Will levou os Merritt de volta a Mulberry Court no meio da tarde. Havia sido uma visita bem-sucedida, embora tivessem permanecido mais tempo do que antecipara. Emma insistira em conhecer a casa, especialmente o sótão e os aposentos mais antigos, e encantara-se com os objetos esquecidos nos enormes baús sob o teto de madeira. O lugar era empoeirado e quente, mas depois do desastroso incidente na escada, mostrara-se disposto a qualquer coisa para não ter de dar maiores explicações. Houvera um momento difícil, logo depois de Francesca ter desaparecido, quando Emma quisera saber por que a tal amiga da família não participara do almoço.

— Ela acabou de chegar de Londres — respondera, aliviado por não ter sido forçado a fazer as apresentações. — Está enfrentando um momento de crise, e veio até aqui para afastar-se dos problemas.

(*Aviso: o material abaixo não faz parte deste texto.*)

-- ==== Sys2Proof/Proofs/MatrixCommands.lean ====
section
/-! PROOF. The solder matrix: software events, route enables, the end of a stretch, levels at destinations. -/

namespace Sys2Proof.Machine

/-! ## The mode -/

/-- The mode is decided by the clock status register, the writes of this lc and the system controller. -/
theorem State.mode_congr {s t : State} (h : t.reg .SYS_CLK_STAT 0 0 = s.reg .SYS_CLK_STAT 0 0) (hm : t.marks = s.marks)
    (hs : t.sys = s.sys) : t.mode = s.mode := by
  have flag : t.flag F.SYS_CLK_STAT_CLK_LOST 0 0 = s.flag F.SYS_CLK_STAT_CLK_LOST 0 0 := by
    rw [State.flag, State.flag, State.fld, State.fld, show F.SYS_CLK_STAT_CLK_LOST.reg = .SYS_CLK_STAT from rfl, h]
  rw [State.mode, State.mode, flag, State.marked, State.marked, hm, hs]

theorem State.mode_setFld_ne (s : State) (f : Fld) (i j v : Nat) (h : RegName.SYS_CLK_STAT.addr 0 0 ≠ f.reg.addr i j) :
    (s.setFld f i j v).mode = s.mode := State.mode_congr (State.reg_setReg_ne _ _ h) rfl rfl

theorem State.mode_bump_ne (s : State) (f : Fld) (i j : Nat) (h : RegName.SYS_CLK_STAT.addr 0 0 ≠ f.reg.addr i j) :
    (s.bump f i j).mode = s.mode := State.mode_congr (State.reg_setReg_ne _ _ h) rfl rfl

theorem State.mode_opened (s : State) (m : Fin 13) : (s.opened m).mode = s.mode :=
  State.opened_congr State.mode (fun _ _ _ _ => rfl) s m

theorem State.fld_setReg_ne (s : State) {q : RegName} {f : Fld} {i j k l : Nat} (v : Word) (h : f.reg.addr k l ≠ q.addr i j) :
    (s.setReg q i j v).fld f k l = s.fld f k l := by rw [State.fld, State.reg_setReg_ne _ _ h, State.fld]

/-! ## Outputs -/

/-- Blocks drive their level sources: memory, the levels of the destinations and the stretched outputs are as they were. -/
def State.drives (s t : State) : Prop := t.mem = s.mem ∧ t.mx.dlv = s.mx.dlv ∧ t.mx.stretch = s.mx.stretch

namespace State.drives
variable {s t u : State}

theorem refl (s : State) : s.drives s := ⟨rfl, rfl, rfl⟩

theorem of_eq (hm : t.mem = s.mem) (hx : t.mx = s.mx) : s.drives t := ⟨hm, by rw [hx], by rw [hx]⟩

theorem trans (h : s.drives t) (g : t.drives u) : s.drives u :=
  ⟨g.1.trans h.1, g.2.1.trans h.2.1, g.2.2.trans h.2.2⟩

theorem setLv (h : s.drives t) (k : Nat) (b : Bool) : s.drives (t.setLv k b) := h.trans ⟨rfl, rfl, rfl⟩
theorem setFld (h : s.drives t) (f : Fld) (i j v : Nat) : s.drives (t.setFld f i j v) := h
theorem sched (h : s.drives t) (d : Nat) (c : Instr) : s.drives (t.sched d c) := h
theorem unsched (h : s.drives t) (c : Instr) : s.drives (t.unsched c) := h
theorem modCmp (h : s.drives t) (n : CmpId) (f : CmpSt → CmpSt) : s.drives (t.modCmp n f) := h
theorem modPwm (h : s.drives t) (n : GenId) (f : PwmSt → PwmSt) : s.drives (t.modPwm n f) := h

theorem ite {c : Prop} [Decidable c] (h : s.drives t) (g : s.drives u) : s.drives (if c then t else u) := by
  split
  · exact h
  · exact g

theorem foldl {α : Type} {f : State → α → State} (h : ∀ t a, s.drives t → s.drives (f t a)) (l : List α) (hs : s.drives t) :
    s.drives (l.foldl f t) := foldl_keeps s.drives h l t hs

/-! ### Comparators -/

theorem winOf (h : s.drives t) (n : CmpId) : s.drives (t.winOf n) :=
  ite ((((h.setLv _ _).setLv _ _).setLv _ _).setLv _ _) h

theorem settleTo (h : s.drives t) (n : CmpId) (e : Option Nat) : s.drives (t.settleTo n e) := by
  cases e with
  | some u => exact ((h.modCmp n _).setFld _ _ _ _).sched _ _
  | none => exact ((h.modCmp n _).setFld _ _ _ _).unsched _

theorem dacMove (h : s.drives t) (n : CmpId) : s.drives (t.dacMove n) :=
  ite h (ite (h.modCmp n _) (((h.winOf n).modCmp n _).settleTo n _))

theorem cmpSelChange (h : s.drives t) (n : CmpId) : s.drives (t.cmpSelChange n) := by
  refine ite ?_ h
  unfold State.dacsMove
  dsimp only
  split
  · exact (h.dacMove n).dacMove _
  · exact h.dacMove n

/-! ### Outputs of a PWM generator -/

theorem pwmDrive (h : s.drives t) (n : GenId) (e : Nat) : s.drives (t.pwmDrive n e) :=
  (foldl (fun _ _ g => ite g ((g.setLv _ _).modPwm n _)) _ h).setLv _ _

theorem pwmTurnOn (h : s.drives t) (n : GenId) (b : Bool) (e : Nat) : s.drives (t.pwmTurnOn n b e) :=
  ite (((h.modPwm n _).pwmDrive n e).setLv _ _) ((h.modPwm n _).pwmDrive n e)

theorem pwmDead (h : s.drives t) (n : GenId) (b : Bool) (e : Nat) : s.drives (t.pwmDead n b e) :=
  ite (h.modPwm n _) (ite (h.pwmTurnOn n b e) ((h.modPwm n _).sched _ _))

theorem pwmFollow (h : s.drives t) (n : GenId) (e : Nat) : s.drives (t.pwmFollow n e) :=
  ite (((h.modPwm n _).modPwm n _).pwmDrive n e) (((h.modPwm n _).pwmDrive n e).pwmDead n _ e)

theorem pwmRelease (h : s.drives t) (n : GenId) : s.drives (t.pwmRelease n) := by
  have released := h.setFld F.PWMn_STAT_TRIPPED n 0
  refine ite (pwmFollow ?_ n _) (pwmDrive ?_ n _) <;>
    exact ite (foldl (fun _ m g => ite (ite ((g.modPwm m _).pwmFollow m _) (g.modPwm m _)) g) _ (released _)) (released _)

theorem tripOver (h : s.drives t) (n : GenId) : s.drives (t.tripOver n) :=
  ite h (ite (h.pwmRelease n) (h.pwmDrive n _))

end State.drives

/-! ## Levels at destinations -/

/-- An edge acts on events, captures and probes alone. -/
theorem State.edgeArrive_drives (s : State) (d : Nat) (rising : Bool) (src : Option Nat) : s.drives (s.edgeArrive d rising src) := by
  have kept := State.drives.refl s
  have capture : ∀ n c, s.drives (s.capArrive n c rising src) := fun n c => by
    refine .ite ?_ kept
    cases src with
    | some k => exact .ite kept (.ite kept kept)
    | none => exact kept
  exact .ite (.ite kept kept) (.ite (capture _ _) (.ite kept kept))

/-- A level that arrives at a destination: it follows the level as its route lets it, whatever block it acts on. -/
theorem State.levelArrive_takes (s : State) (d : Nat) (on lv : Bool) (src : Option Nat) :
    let t := s.levelArrive d on lv src
    t.destLv d = gated d on lv ∧ t.mx.stretch = s.mx.stretch ∧ t.mem = s.mem := by
  intro t
  by_cases same : s.destLv d = gated d on lv
  · have : t = s := by
      change s.levelArrive d on lv src = s
      simp only [State.levelArrive, if_pos same]
    rw [this]
    exact ⟨same, rfl, rfl⟩
  · let u : State := { s with mx := { s.mx with dlv := s.mx.dlv.put d (gated d on lv) false } }
    have drives : u.drives t := by
      change u.drives (s.levelArrive d on lv src)
      simp only [State.levelArrive, if_neg same]
      have kept := State.drives.refl u
      split
      · exact .ite (u.edgeArrive_drives _ _ _) kept
      · refine .ite (kept.cmpSelChange _) (.ite kept ?_)
        split
        · exact .ite (.ite kept kept) kept
        · exact .ite kept kept
        · exact .ite kept (kept.tripOver _)
      · exact kept
    obtain ⟨mem, dlv, stretch⟩ := drives
    refine ⟨?_, stretch, mem⟩
    rw [State.destLv, dlv]
    exact SMap.get_put_same _ _ _ _

/-- An edge destination whose route is disabled follows the level and passes no event (R466). -/
theorem State.levelArrive_edge_off (s : State) (d : Nat) (b : Bool) (src : Option Nat) (h : dstKind d = .edge) :
    s.levelArrive d false b src = { s with mx := { s.mx with dlv := (s.levelArrive d false b src).mx.dlv } } ∧
      (s.levelArrive d false b src).destLv d = b := by
  have gate : gated d false b = b := if_pos h
  by_cases same : s.destLv d = b
  · have : s.levelArrive d false b src = s := by simp only [State.levelArrive, gate, if_pos same]
    rw [this]
    exact ⟨rfl, same⟩
  · have : s.levelArrive d false b src = { s with mx := { s.mx with dlv := s.mx.dlv.put d b false } } := by
      simp only [State.levelArrive, gate, if_neg same, h, Bool.false_eq_true, if_false]
    rw [this]
    exact ⟨rfl, SMap.get_put_same _ _ _ _⟩

/-! ## Software events -/

/-- The events of the lc after the software sources of a BUSCLK cycle have become due. -/
theorem State.swDue_eq (s : State) : s.swDue = if s.now % 2 = 1 then
    { s with mx := { s.mx with ev := s.mx.ev ++ s.mx.sw, sw := [] } } else s := by
  have raise : ∀ (ks : List Nat) (t : State), ks.foldl (fun s k => s.raiseEv k) t = { t with mx := { t.mx with ev := t.mx.ev ++ ks } } := by
    intro ks
    induction ks with
    | nil => intro t; simp
    | cons k ks ih => intro t; rw [List.foldl_cons, ih]; simp [State.raiseEv]
  simp only [State.swDue, raise]

/-- The software sources of a word that a tenant owns. -/
def State.swMine (s : State) (r : Req) (j : Fin 2) (v : Word) : List Nat :=
  (List.range 32).filter fun i => v.getLsbD i && decide (r.tenant = s.swOwner (32 * j.val + i))

theorem State.swRaise_of_live {s : State} (hl : s.mode.live = true) (r : Req) (j : Fin 2) (v : Word) :
    s.swRaise r j v =
      let mine := s.swMine r j v
      let t := if mine.length < ((List.range 32).filter fun i => v.getLsbD i).length then s.bump F.SM_ERR_CNT_FOREIGN 0 0 else s
      ({ t with mx := { t.mx with sw := t.mx.sw ++ mine.map fun i => 0x020 + 32 * j.val + i } } : State).swDue := by
  have live : ∀ c : Prop, [Decidable c] → (if c then s.bump F.SM_ERR_CNT_FOREIGN 0 0 else s).mode.live = true := fun c _ => by
    split
    · rw [State.mode_bump_ne _ _ _ _ (by decide), hl]
    · exact hl
  have mine : ((List.range 32).filter fun i => v.getLsbD i).filter (fun i => decide (r.tenant = s.swOwner (32 * j.val + i))) =
      s.swMine r j v := by
    rw [List.filter_filter, State.swMine]
    exact List.filter_congr fun i _ => Bool.and_comm _ _
  simp only [State.swRaise, mine, live, if_true]

/-- Some source of the word is another's, just where the tenant's own are fewer. -/
theorem State.swMine_lt (s : State) (r : Req) (j : Fin 2) (v : Word) :
    (s.swMine r j v).length < ((List.range 32).filter fun i => v.getLsbD i).length ↔
      ∃ i, i < 32 ∧ v.getLsbD i = true ∧ ¬ r.tenant = s.swOwner (32 * j.val + i) := by
  have mine : s.swMine r j v = ((List.range 32).filter fun i => v.getLsbD i).filter
      fun i => decide (r.tenant = s.swOwner (32 * j.val + i)) := by
    rw [List.filter_filter, State.swMine]
    exact List.filter_congr fun i _ => Bool.and_comm _ _
  rw [mine, List.length_filter_lt_length_iff_exists]
  simp [and_assoc]

/-! ## Route enables -/

/-- A tenant owns the enable of destination d. -/
def State.renOwn (s : State) (r : Req) (d : Nat) : Prop := ∃ x ∈ s.mx.routes, x.town = true ∧ x.dest = d ∧ r.tenant = Fin.ofNat 8 x.owner

theorem State.renMine_getLsbD (s : State) (r : Req) (k i : Nat) (hi : i < 32) :
    (s.renMine r k).getLsbD i = true ↔ s.renOwn r (32 * k + i) := by
  have acc : ∀ (l : List Route) (m : Word), (l.foldl (fun m x =>
      if x.town && decide (x.dest / 32 = k) && decide (r.tenant = Fin.ofNat 8 x.owner) then m ||| BitVec.ofNat 32 (2 ^ (x.dest % 32)) else m)
        m).getLsbD i = true ↔ m.getLsbD i = true ∨ ∃ x ∈ l, x.town = true ∧ x.dest = 32 * k + i ∧ r.tenant = Fin.ofNat 8 x.owner := by
    intro l
    induction l with
    | nil => simp
    | cons x l ih =>
      intro m
      have bit : (BitVec.ofNat 32 (2 ^ (x.dest % 32))).getLsbD i = decide (x.dest % 32 = i) := by
        rw [BitVec.getLsbD_ofNat, Nat.testBit_two_pow, decide_eq_true hi, Bool.true_and]
      have at_ : x.dest = 32 * k + i ↔ x.dest / 32 = k ∧ x.dest % 32 = i := by omega
      rw [List.foldl_cons, ih]
      simp only [List.mem_cons, exists_eq_or_imp, at_, Bool.and_eq_true]
      split
      · next c =>
        obtain ⟨⟨town, word⟩, tenant⟩ := c
        rw [BitVec.getLsbD_or, bit]
        simp [town, of_decide_eq_true word, of_decide_eq_true tenant, or_assoc, -BitVec.getLsbD_eq_getElem]
      · next c =>
        have : ¬ (x.town = true ∧ (x.dest / 32 = k ∧ x.dest % 32 = i) ∧ r.tenant = Fin.ofNat 8 x.owner) := fun h =>
          c ⟨⟨h.1, decide_eq_true h.2.1.1⟩, decide_eq_true h.2.2⟩
        rw [or_iff_right this]
  rw [State.renMine, acc]
  simp [State.renOwn]

/-- The bits of a mix of two words. -/
theorem getLsbD_mix (cur v mine : Word) (i : Nat) (hi : i < 32) :
    ((cur &&& ~~~mine) ||| (v &&& mine)).getLsbD i = if mine.getLsbD i = true then v.getLsbD i else cur.getLsbD i := by
  rw [BitVec.getLsbD_or, BitVec.getLsbD_and, BitVec.getLsbD_and, BitVec.getLsbD_not, decide_eq_true hi]
  cases mine.getLsbD i <;> simp

/-- What a write to SM_RENj does where it prevails (R226). -/
theorem State.renApply_spec (s : State) (r : Req) (k : Fin 32) (v cur : Word) :
    let t := s.renApply r k v cur
    t.mx.enStart = s.mx.enStart ∧ t.mx.routes = s.mx.routes ∧
    (∀ i < 32, (s.renOwn r (32 * k.val + i) → t.routeEn (32 * k.val + i) = v.getLsbD i) ∧
      (¬ s.renOwn r (32 * k.val + i) → t.routeEn (32 * k.val + i) = cur.getLsbD i)) ∧
    (∀ q : Fin 32, q ≠ k → t.reg .SM_RENj q 0 = s.reg .SM_RENj q 0) ∧
    t.fld F.SM_ERR_CNT_FOREIGN 0 0 = (if (v ^^^ cur) &&& ~~~(s.renMine r k) = 0 then s.fld F.SM_ERR_CNT_FOREIGN 0 0
      else min F.SM_ERR_CNT_FOREIGN.max (s.fld F.SM_ERR_CNT_FOREIGN 0 0 + 1)) := by
  have hk := k.isLt
  let told : State := if (v ^^^ cur) &&& ~~~(s.renMine r k) ≠ 0 then s.bump F.SM_ERR_CNT_FOREIGN 0 0 else s
  let mixed := (cur &&& ~~~(s.renMine r k)) ||| (v &&& s.renMine r k)
  intro t
  have regs : t.regs = (told.setReg .SM_RENj k 0 mixed).regs := rfl
  have mx : told.mx = s.mx := by
    change State.mx (if _ then _ else _) = _
    split <;> rfl
  have err_ren : ∀ q : Fin 32, RegName.SM_RENj.addr q 0 ≠ RegName.SM_ERR_CNT.addr 0 0 := fun q => by
    have := q.isLt
    simp [RegName.addr, RegName.base, RegName.dims]
    omega
  have told_ren : ∀ q : Fin 32, told.reg .SM_RENj q 0 = s.reg .SM_RENj q 0 := fun q => by
    change State.reg (if _ then _ else _) _ _ _ = _
    split
    · exact State.reg_setReg_ne _ _ (err_ren q)
    · rfl
  have mx' : t.mx = { s.mx with renBy := t.mx.renBy } := by rw [← mx]; rfl
  refine ⟨by rw [mx'], by rw [mx'], fun i hi => ?_, fun q hq => ?_, ?_⟩
  · have en : t.routeEn (32 * k.val + i) = if (s.renMine r k).getLsbD i = true then v.getLsbD i else cur.getLsbD i := by
      rw [State.routeEn, show (32 * k.val + i) / 32 = k.val by omega, show (32 * k.val + i) % 32 = i by omega, State.reg, regs]
      change ((told.setReg .SM_RENj k 0 mixed).reg .SM_RENj k 0).getLsbD i = _
      rw [State.reg_setReg_same, getLsbD_mix _ _ _ _ hi]
    rw [en, ← s.renMine_getLsbD r k i hi]
    exact ⟨fun h => if_pos h, fun h => if_neg h⟩
  · have apart : RegName.SM_RENj.addr q 0 ≠ RegName.SM_RENj.addr k 0 := by
      have := Fin.val_ne_of_ne hq
      simp [RegName.addr, RegName.base, RegName.dims]
      omega
    rw [State.reg, regs]
    exact (State.reg_setReg_ne _ _ apart).trans (told_ren q)
  · rw [State.fld_of_regs regs, State.fld_setReg_ne _ _ (err_ren k).symm]
    by_cases c : (v ^^^ cur) &&& ~~~(s.renMine r k) = 0
    · rw [if_pos c]
      exact congrArg (fun t : State => t.fld F.SM_ERR_CNT_FOREIGN 0 0) (if_neg (not_not.2 c))
    · rw [if_neg c, ← State.fld_bump_same _ _ _ _ ⟨by decide, by decide⟩]
      exact congrArg (fun t : State => t.fld F.SM_ERR_CNT_FOREIGN 0 0) (if_pos c)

Confiante na própria beleza, Emma não sentira-se ameaçada pela presença de uma mulher mais velha, abatida e sombria, e abandonara o assunto sem mais perguntas.

Os pais da jovem, que haviam ficado na biblioteca saboreando o licor enquanto a filha ia conhecer a casa, também pareciam ter apreciado a visita. Não precisavam vasculhar os baús do sótão, nem ouvir a história da propriedade para saberem que Lingard tinha algo que eles desejavam: um título para a filha e conexões que o dinheiro jamais poderia comprar. De sua parte, Will era forçado a reconhecer que os milhões de George Merritt resolveriam muitos, senão todos os problemas. Um novo teto e a completa restauração do acabamento que unia as pedras das paredes seriam um bom começo, mas havia muito o que fazer, e certos reparos exigiam atenção urgente, senão imediata.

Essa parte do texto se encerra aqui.